Extracted entries:

───

/-- One row of a PRSV. -/
def prsvRow (s : State) (d : Nat) (p : Pce) : State :=
  let f := p.surf
  let j := p.pos
  let sp := pceSpace s d (pceCard p)
  let cols := List.range (sfW f)
  match translateAll s sp (cellAcc 3 f) (cols.map fun i => cellVa f i j) with
  | (.error e, s1) => pceFail s1 d e .here
  | (.ok pas, s1) =>
    match translateAll s1 sp .write (cols.map fun i => outVa f i j) with
    | (.error e, s2) => pceFail s2 d e .here
    | (.ok outs, s0) =>
      match cellSectors s0 d sp.pid (pas.map secOf) with
      | (false, s1) => s1
      | (true, s1) =>
      match if sfClr f then rewriteSectors s1 (69 + d) sp.pid (pas.foldl (fun (a : List Nat) x => insertNat (secOf x) a) []) else (true, s1) with
      | (false, s2) => s2
      | (true, s2) =>
      let vs := (resolveRow (sfRule f) 0 (pas.map fun pa => ((mem32 s2 pa).toNat, (mem32 s2 (pa + 4)).toNat))).map (elemOf (sfU8 f))
      let poi := pas.map fun pa => poisoned s2 (secOf pa)
      let bad := (outs.zip (badFrom false poi)).filterMap fun e => if e.2 then some e.1 else none
      let first := ((pas.zip poi).find? fun e => e.2).map (·.1)
      let n := sfElem f
      let bs := (outs.zip vs).flatMap fun e => bytesAt e.1 (leBytes n (narrow e.2 (8 * n)))
      let s3 := if sfClr f then pas.foldl (fun (a : State) pa =>
          let x := homeWrite64 a (69 + d) sp.pid pa 0
          raiseCh x.1 (.pce d) x.2) s2 else s2
      let s4 := pceWrites (endUnit s3 d) d p bs fun a => bad.any fun b => decide (b ≤ a ∧ a < b + n)
      match s4.pces.find d with
      | some q =>
        s4.setPce d { q with pos := j + 1, ecc := if q.ecc.isSome then q.ecc else first,
                             st := if j + 1 < sfH f then .running else .wait }
      | none => s4

def execPrsv (r : Rec64) (s : State) : Host.Outcome State Fault Refusal := runPce s r prsvRow

/-! ## Completion (R382) -/

/-- The engine goes on with the next command, or its list is at an end. -/
def pceAdvance (s : State) (d : Nat) (p : Pce) : State :=
  let c := pceCard p
  let n := match s.ddx.rel.find c with
    | some r => (dwz r.hdr 1).toNat
    | none => 0
  let p1 := { p with idx := p.idx + 1, cmd := none, surf := [], segs := [], open_ := false, ecc := none, spawns := [], priv := [] }
  if p.idx + 1 < n then s.setPce d { p1 with st := .command }
  else cardHorizon (s.setPce d { p1 with st := .drain }) c p.ch

/-- PCE_COMMAND_COMPLETE: every write and reduction of the command has been performed; a PRSV that met a poisoned cell
then raises ECC. -/
def execPceCommandComplete (s : State) : Host.Outcome State Fault Refusal :=
  let d := s.ev.i
  match s.pces.find d with
  | some p =>
    if d < 2 ∧ p.st = .wait ∧ pceGo s p ∧ !(pceBusy s d) then
      match p.ecc with
      | some a => .next (trapPce s d { code := tECC, detail := 0, addr := a } .next)
      | none => .next (pceAdvance s d p)
    else .next s
  | none => .next s

/-- PCE_STOP (R387): a card that is being stopped; its engine stands at a stopping point and its writes are performed. -/
def execPceStop (s : State) : Host.Outcome State Fault Refusal :=
  let d := s.ev.i
  match s.pces.find d with
  | some p =>
    if d < 2 ∧ !p.stop ∧ (cardSt s (pceCard p)).preempt.isSome ∧ !(pceBusy s d) then .next ((endUnit s d).setPce d { p with stop := true })
    else .next s
  | none => .next s

/-! ## Spawning (R388 to R390) -/

/-- Warps of eight quads. -/
def gatherWarps (prim : Nat) (cov : Int × Int → Int) : Nat → List (Int × Int) → List Spawn
  | 0, _ => []
  | _ + 1, [] => []
  | n + 1, q :: t =>
    let here := (q :: t).take 8
    let px := (List.range 32).map fun l =>
      match here[l / 4]? with
      | some (x, y) =>
        let x' := x + ((l % 2 : Nat) : Int)
        let y' := y + ((l / 2 % 2 : Nat) : Int)
        some (x', y', cov (x', y'))
      | none => none
    { prim := prim, quads := here, px := px } :: gatherWarps prim cov n ((q :: t).drop 8)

───

About this task: Could you restate, word for word, the lines above from the one with "let cols := List.range (sfW f)" to the one with "let x := homeWrite64", both included?

Final answer:
  let cols := List.range (sfW f)
  match translateAll s sp (cellAcc 3 f) (cols.map fun i => cellVa f i j) with
  | (.error e, s1) => pceFail s1 d e .here
  | (.ok pas, s1) =>
    match translateAll s1 sp .write (cols.map fun i => outVa f i j) with
    | (.error e, s2) => pceFail s2 d e .here
    | (.ok outs, s0) =>
      match cellSectors s0 d sp.pid (pas.map secOf) with
      | (false, s1) => s1
      | (true, s1) =>
      match if sfClr f then rewriteSectors s1 (69 + d) sp.pid (pas.foldl (fun (a : List Nat) x => insertNat (secOf x) a) []) else (true, s1) with
      | (false, s2) => s2
      | (true, s2) =>
      let vs := (resolveRow (sfRule f) 0 (pas.map fun pa => ((mem32 s2 pa).toNat, (mem32 s2 (pa + 4)).toNat))).map (elemOf (sfU8 f))
      let poi := pas.map fun pa => poisoned s2 (secOf pa)
      let bad := (outs.zip (badFrom false poi)).filterMap fun e => if e.2 then some e.1 else none
      let first := ((pas.zip poi).find? fun e => e.2).map (·.1)
      let n := sfElem f
      let bs := (outs.zip vs).flatMap fun e => bytesAt e.1 (leBytes n (narrow e.2 (8 * n)))
      let s3 := if sfClr f then pas.foldl (fun (a : State) pa =>
          let x := homeWrite64 a (69 + d) sp.pid pa 0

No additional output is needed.